-- ==== Sys2Proof/Laws/KeptPower.lean ====
section
/-!
SUPPORT. What Machine/Power.lean does keeps the canonical form and the queue.
-/

set_option Elab.async false

namespace Sys2Proof.Machine

open Sys2Proof

theorem setIslands_kept {Q : List Instr} {s : State} {k : Nat} {c : Nat × Nat} (hs : Kept Q s) :
    Kept Q (setIslands s k c) := by
  unfold setIslands
  exact Kept_foldl (fun _ _ h => wf_kept h) (Kept_foldl (fun _ _ h => wf_kept h) hs)

theorem setClocks_kept {Q : List Instr} {s : State} {k : Nat} {c : Nat × Nat} (hs : Kept Q s) :
    Kept Q (setClocks s k c) := by
  unfold setClocks
  extract_lets l0 l1 l2 l3 l4
  clear_value l0 l1
  have hl2 : Kept Q l2 := by
    grind [wf_kept, setIslands_kept, Kept_mk]
  clear_value l2 l3 l4
  grind [wf_kept, setIslands_kept, Kept_mk]

theorem refill_kept {Q : List Instr} {s : State} {k eu : Nat} (hs : Kept Q s) :
    Kept Q (refill s k eu) := by
  unfold refill
  extract_lets l0 l1
  clear_value l0 l1
  grind [wf_kept, Kept_mk]

theorem refillAll_kept {Q : List Instr} {s : State} {total : Nat} {fixed : Bool} (hs : Kept Q s) :
    Kept Q (refillAll s total fixed) := by
  unfold refillAll
  extract_lets l0 l1
  clear_value l0 l1
  refine Kept_foldl (fun s2 x3 hs2 => ?_) ?_
  · grind [refill_kept, Kept_foldl2, Kept_mk]
  · assumption

theorem sitePeriod_kept {Q : List Instr} {s : State} {t : Nat} {meas : Nat} (hs : Kept Q s) :
    Kept Q (sitePeriod s t meas) := by
  unfold sitePeriod
  extract_lets l0 l1 l2 l3 l4 l5 l6 l7 l8 l9 l10 l11 l12 l13 l14 l15
  clear_value l0
  have hl1 : Kept Q l1 := by
    grind [wf_kept, raiseEvt_kept, countError_kept, Kept_mk]
  clear_value l1 l2 l3 l4 l5 l6 l7 l8 l9 l10
  have hl11 : Kept Q l11 := by
    grind [wf_kept, raiseEvt_kept, countError_kept, Kept_mk]
  clear_value l11
  have hl12 : Kept Q l12 := by
    grind [wf_kept, raiseEvt_kept, countError_kept, Kept_mk]
  clear_value l12 l13
  have hl14 : Kept Q l14 := by
    grind [wf_kept, raiseEvt_kept, countError_kept, Kept_mk]
  clear_value l14
  have hl15 : Kept Q l15 := by
    grind [wf_kept, raiseEvt_kept, countError_kept, Kept_mk]
  clear_value l15
  grind [wf_kept, raiseEvt_kept, countError_kept, Kept_mk]

theorem breakFixed_kept {Q : List Instr} {s : State} (hs : Kept Q s) :
    Kept Q (breakFixed s) := by
  unfold breakFixed
  refine updIso_kept (Kept_foldl (fun _ _ h => raiseEvt_kept h) ?_)
  exact audit_kept (raiseEvt_kept (countError_kept (wb_kept (wb_kept hs))))

theorem sensePoints_kept {Q : List Instr} {s : State} {r : PowerReadings} (hs : Kept Q s) :
    Kept Q (sensePoints s r) := by
  unfold sensePoints
  extract_lets l0 l1 l2 l3 l4 l5 l6
  clear_value l0
  have hl1 : Kept Q l1 := by
    unfold l1
    refine Kept_foldl (fun s7 x8 hs7 => ?_) ?_
    · grind [raiseEvt_kept, countError_kept, Kept_foldl2, Kept_mk]
    · assumption
  clear_value l1 l2 l3 l4 l5 l6
  grind [raiseEvt_kept, countError_kept, Kept_foldl2, Kept_mk]

theorem powerPeriod_kept {Q : List Instr} {r : PowerReadings} {s : State} (hs : Kept Q s) :
    Kept Q (powerPeriod r s) := by
  unfold powerPeriod
  extract_lets l0 l1 l2 l3 l4 l5 l6 l7 l8 l9 l10 l11 l12 l13 l14 l15 l16 l17 l18 l19 l20 l21 l22 l23 l24 l25 l26 l27 l28 l29 l30 l31 l32 l33 l34
  have hl0 : Kept Q l0 := by
    grind [addReg_kept, sensePoints_kept, wr_kept, queueIbi_kept, raiseEvt_kept, wf_kept, breakFixed_kept, refillAll_kept, countError_kept, setClocks_kept, sitePeriod_kept, Kept_foldl2, Kept_mk]
  clear_value l0 l1 l2 l3 l4 l5 l6 l7
  have hl8 : Kept Q l8 := by
    grind [addReg_kept, sensePoints_kept, wr_kept, queueIbi_kept, raiseEvt_kept, wf_kept, breakFixed_kept, refillAll_kept, countError_kept, setClocks_kept, sitePeriod_kept, Kept_foldl2, Kept_mk]
  clear_value l8
  have hl9 : Kept Q l9 := by
    grind [addReg_kept, sensePoints_kept, wr_kept, queueIbi_kept, raiseEvt_kept, wf_kept, breakFixed_kept, refillAll_kept, countError_kept, setClocks_kept, sitePeriod_kept, Kept_foldl2, Kept_mk]
  clear_value l9 l10 l11 l12 l13
  have hl14 : Kept Q l14 := by
    grind [addReg_kept, sensePoints_kept, wr_kept, queueIbi_kept, raiseEvt_kept, wf_kept, breakFixed_kept, refillAll_kept, countError_kept, setClocks_kept, sitePeriod_kept, Kept_foldl2, Kept_mk]
  clear_value l14
  have hl15 : Kept Q l15 := by
    grind [addReg_kept, sensePoints_kept, wr_kept, queueIbi_kept, raiseEvt_kept, wf_kept, breakFixed_kept, refillAll_kept, countError_kept, setClocks_kept, sitePeriod_kept, Kept_foldl2, Kept_mk]
  clear_value l15
  have hl16 : Kept Q l16 := by
    grind [addReg_kept, sensePoints_kept, wr_kept, queueIbi_kept, raiseEvt_kept, wf_kept, breakFixed_kept, refillAll_kept, countError_kept, setClocks_kept, sitePeriod_kept, Kept_foldl2, Kept_mk]
  clear_value l16
  have hl17 : Kept Q l17 := by
    grind [addReg_kept, sensePoints_kept, wr_kept, queueIbi_kept, raiseEvt_kept, wf_kept, breakFixed_kept, refillAll_kept, countError_kept, setClocks_kept, sitePeriod_kept, Kept_foldl2, Kept_mk]
  clear_value l17 l18 l19
  have hl20 : Kept Q l20 := by
    grind [addReg_kept, sensePoints_kept, wr_kept, queueIbi_kept, raiseEvt_kept, wf_kept, breakFixed_kept, refillAll_kept, countError_kept, setClocks_kept, sitePeriod_kept, Kept_foldl2, Kept_mk]
  clear_value l20 l21 l22 l23
  have hl24 : Kept Q l24 := by
    grind [addReg_kept, sensePoints_kept, wr_kept, queueIbi_kept, raiseEvt_kept, wf_kept, breakFixed_kept, refillAll_kept, countError_kept, setClocks_kept, sitePeriod_kept, Kept_foldl2, Kept_mk]
  clear_value l24 l25
  have hl26 : Kept Q l26 := by
    grind [addReg_kept, sensePoints_kept, wr_kept, queueIbi_kept, raiseEvt_kept, wf_kept, breakFixed_kept, refillAll_kept, countError_kept, setClocks_kept, sitePeriod_kept, Kept_foldl2, Kept_mk]
  clear_value l26
  have hl27 : Kept Q l27 := by
    grind [addReg_kept, sensePoints_kept, wr_kept, queueIbi_kept, raiseEvt_kept, wf_kept, breakFixed_kept, refillAll_kept, countError_kept, setClocks_kept, sitePeriod_kept, Kept_foldl2, Kept_mk]
  clear_value l27 l28 l29
  have hl30 : Kept Q l30 := by
    grind [addReg_kept, sensePoints_kept, wr_kept, queueIbi_kept, raiseEvt_kept, wf_kept, breakFixed_kept, refillAll_kept, countError_kept, setClocks_kept, sitePeriod_kept, Kept_foldl2, Kept_mk]
  clear_value l30
  have hl31 : Kept Q l31 := by
    grind [addReg_kept, sensePoints_kept, wr_kept, queueIbi_kept, raiseEvt_kept, wf_kept, breakFixed_kept, refillAll_kept, countError_kept, setClocks_kept, sitePeriod_kept, Kept_foldl2, Kept_mk]
  clear_value l31
  have hl32 : Kept Q l32 := by
    unfold l32
    refine Kept_foldl (fun s35 x36 hs35 => ?_) ?_
    · extract_lets l37
      clear_value l37
      grind [addReg_kept, sensePoints_kept, wr_kept, queueIbi_kept, raiseEvt_kept, wf_kept, breakFixed_kept, refillAll_kept, countError_kept, setClocks_kept, sitePeriod_kept, Kept_foldl2, Kept_mk]
    · assumption
  clear_value l32
  have hl33 : Kept Q l33 := by
    unfold l33
    refine Kept_foldl (fun s38 x39 hs38 => ?_) ?_
    · grind [addReg_kept, sensePoints_kept, wr_kept, queueIbi_kept, raiseEvt_kept, wf_kept, breakFixed_kept, refillAll_kept, countError_kept, setClocks_kept, sitePeriod_kept, Kept_foldl2, Kept_mk]
    · assumption
  clear_value l33 l34
  grind [addReg_kept, sensePoints_kept, wr_kept, queueIbi_kept, raiseEvt_kept, wf_kept, breakFixed_kept, refillAll_kept, countError_kept, setClocks_kept, sitePeriod_kept, Kept_foldl2, Kept_mk]

theorem execPowerPeriod_kept {Q : List Instr} {r : PowerReadings} {s : State} (hs : Kept Q s) :
    KeptRes Q (execPowerPeriod r s) := by
  unfold execPowerPeriod
  refine KeptRes_next ?_
  grind [powerPeriod_kept, KeptRes_next, KeptRes_fault, Kept_mk]

theorem execVoltageSettled_kept {Q : List Instr} {k : Nat} {s : State} (hs : Kept Q s) :
    KeptRes Q (execVoltageSettled k s) := by
  unfold execVoltageSettled
  extract_lets l0 l1
  clear_value l0
  have hl1 : Kept Q l1 := by
    grind [setIslands_kept, KeptRes_next, KeptRes_fault, Kept_mk]
  clear_value l1
  grind [setIslands_kept, KeptRes_next, KeptRes_fault, Kept_mk]

theorem execRegulatorFault_kept {Q : List Instr} {k : Nat} {s : State} (hs : Kept Q s) :
    KeptRes Q (execRegulatorFault k s) := by
  unfold execRegulatorFault
  extract_lets l0 l1
  clear_value l0
  have hl1 : Kept Q l1 := by
    grind [faultPart_kept, countError_kept, KeptRes_next, KeptRes_fault, Kept_mk]
  clear_value l1
  grind [faultPart_kept, countError_kept, KeptRes_next, KeptRes_fault, Kept_mk]

theorem execPwrCtlFixed_kept {Q : List Instr} {fn : Nat} {v : Word} {s : State} (hs : Kept Q s) :
    KeptRes Q (execPwrCtlFixed fn v s) := by
  unfold execPwrCtlFixed
  refine KeptRes_next ?_
  split
  · grind [withWrite_kept, guarded_kept, updIso_kept, wb_kept, KeptRes_next, KeptRes_fault, Kept_mk]
  · grind [withWrite_kept, guarded_kept, updIso_kept, wb_kept, KeptRes_next, KeptRes_fault, Kept_mk]

theorem execPartAllocWrite_kept {Q : List Instr} {fn p : Nat} {v : Word} {s : State} (hs : Kept Q s) :
    KeptRes Q (execPartAllocWrite fn p v s) := by
  unfold execPartAllocWrite
  extract_lets l0 l1
  clear_value l0 l1
  refine KeptRes_next ?_
  split
  · grind [withWrite_kept, guarded_kept, wr_kept, KeptRes_next, KeptRes_fault, Kept_mk]
  · assumption

theorem execSiteRelease_kept {Q : List Instr} {fn : Nat} {v : Word} {s : State} (hs : Kept Q s) :
    KeptRes Q (execSiteRelease fn v s) := by
  unfold execSiteRelease
  refine KeptRes_next (withWrite_kept hs fun s h => Kept_foldl (fun s t h => ?_) h)
  refine Kept_ite ?_ h
  exact wf_kept (wf_kept (wakeSite_kept (Kept_mk h)))

theorem execThermalTrip_kept {Q : List Instr} {s : State} (hs : Kept Q s) :
    KeptRes Q (execThermalTrip s) := by
  unfold execThermalTrip
  extract_lets l0 l1 l2 l3 l4
  clear_value l0
  have hl1 : Kept Q l1 := by
    grind [queueIbi_kept, wr_kept, setIslands_kept, wf_kept, genWrite_kept, Kept_foldl2, KeptRes_next, KeptRes_fault, Kept_mk]
  clear_value l1 l2
  have hl3 : Kept Q l3 := by
    unfold l3
    refine Kept_foldl (fun s5 x6 hs5 => ?_) ?_
    · grind [queueIbi_kept, wr_kept, setIslands_kept, wf_kept, genWrite_kept, Kept_foldl2, KeptRes_next, KeptRes_fault, Kept_mk]
    · refine Kept_upd (s := l1) ?_ rfl rfl rfl rfl
      assumption
  clear_value l3
  have hl4 : Kept Q l4 := by
    unfold l4
    refine Kept_foldl (fun s7 x8 hs7 => ?_) ?_
    · grind [queueIbi_kept, wr_kept, setIslands_kept, wf_kept, genWrite_kept, Kept_foldl2, KeptRes_next, KeptRes_fault, Kept_mk]
    · assumption
  clear_value l4
  grind [queueIbi_kept, wr_kept, setIslands_kept, wf_kept, genWrite_kept, Kept_foldl2, KeptRes_next, KeptRes_fault, Kept_mk]

end Sys2Proof.Machine
end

_Work item_: Give back, unchanged, the run of lines in the listing above that begins at the line containing "have hl26 : Kept Q l26 := by" and ends at the line containing "have hl31 : Kept Q l31 := by", both included.

_Response_:
  have hl26 : Kept Q l26 := by
    grind [addReg_kept, sensePoints_kept, wr_kept, queueIbi_kept, raiseEvt_kept, wf_kept, breakFixed_kept, refillAll_kept, countError_kept, setClocks_kept, sitePeriod_kept, Kept_foldl2, Kept_mk]
  clear_value l26
  have hl27 : Kept Q l27 := by
    grind [addReg_kept, sensePoints_kept, wr_kept, queueIbi_kept, raiseEvt_kept, wf_kept, breakFixed_kept, refillAll_kept, countError_kept, setClocks_kept, sitePeriod_kept, Kept_foldl2, Kept_mk]
  clear_value l27 l28 l29
  have hl30 : Kept Q l30 := by
    grind [addReg_kept, sensePoints_kept, wr_kept, queueIbi_kept, raiseEvt_kept, wf_kept, breakFixed_kept, refillAll_kept, countError_kept, setClocks_kept, sitePeriod_kept, Kept_foldl2, Kept_mk]
  clear_value l30
  have hl31 : Kept Q l31 := by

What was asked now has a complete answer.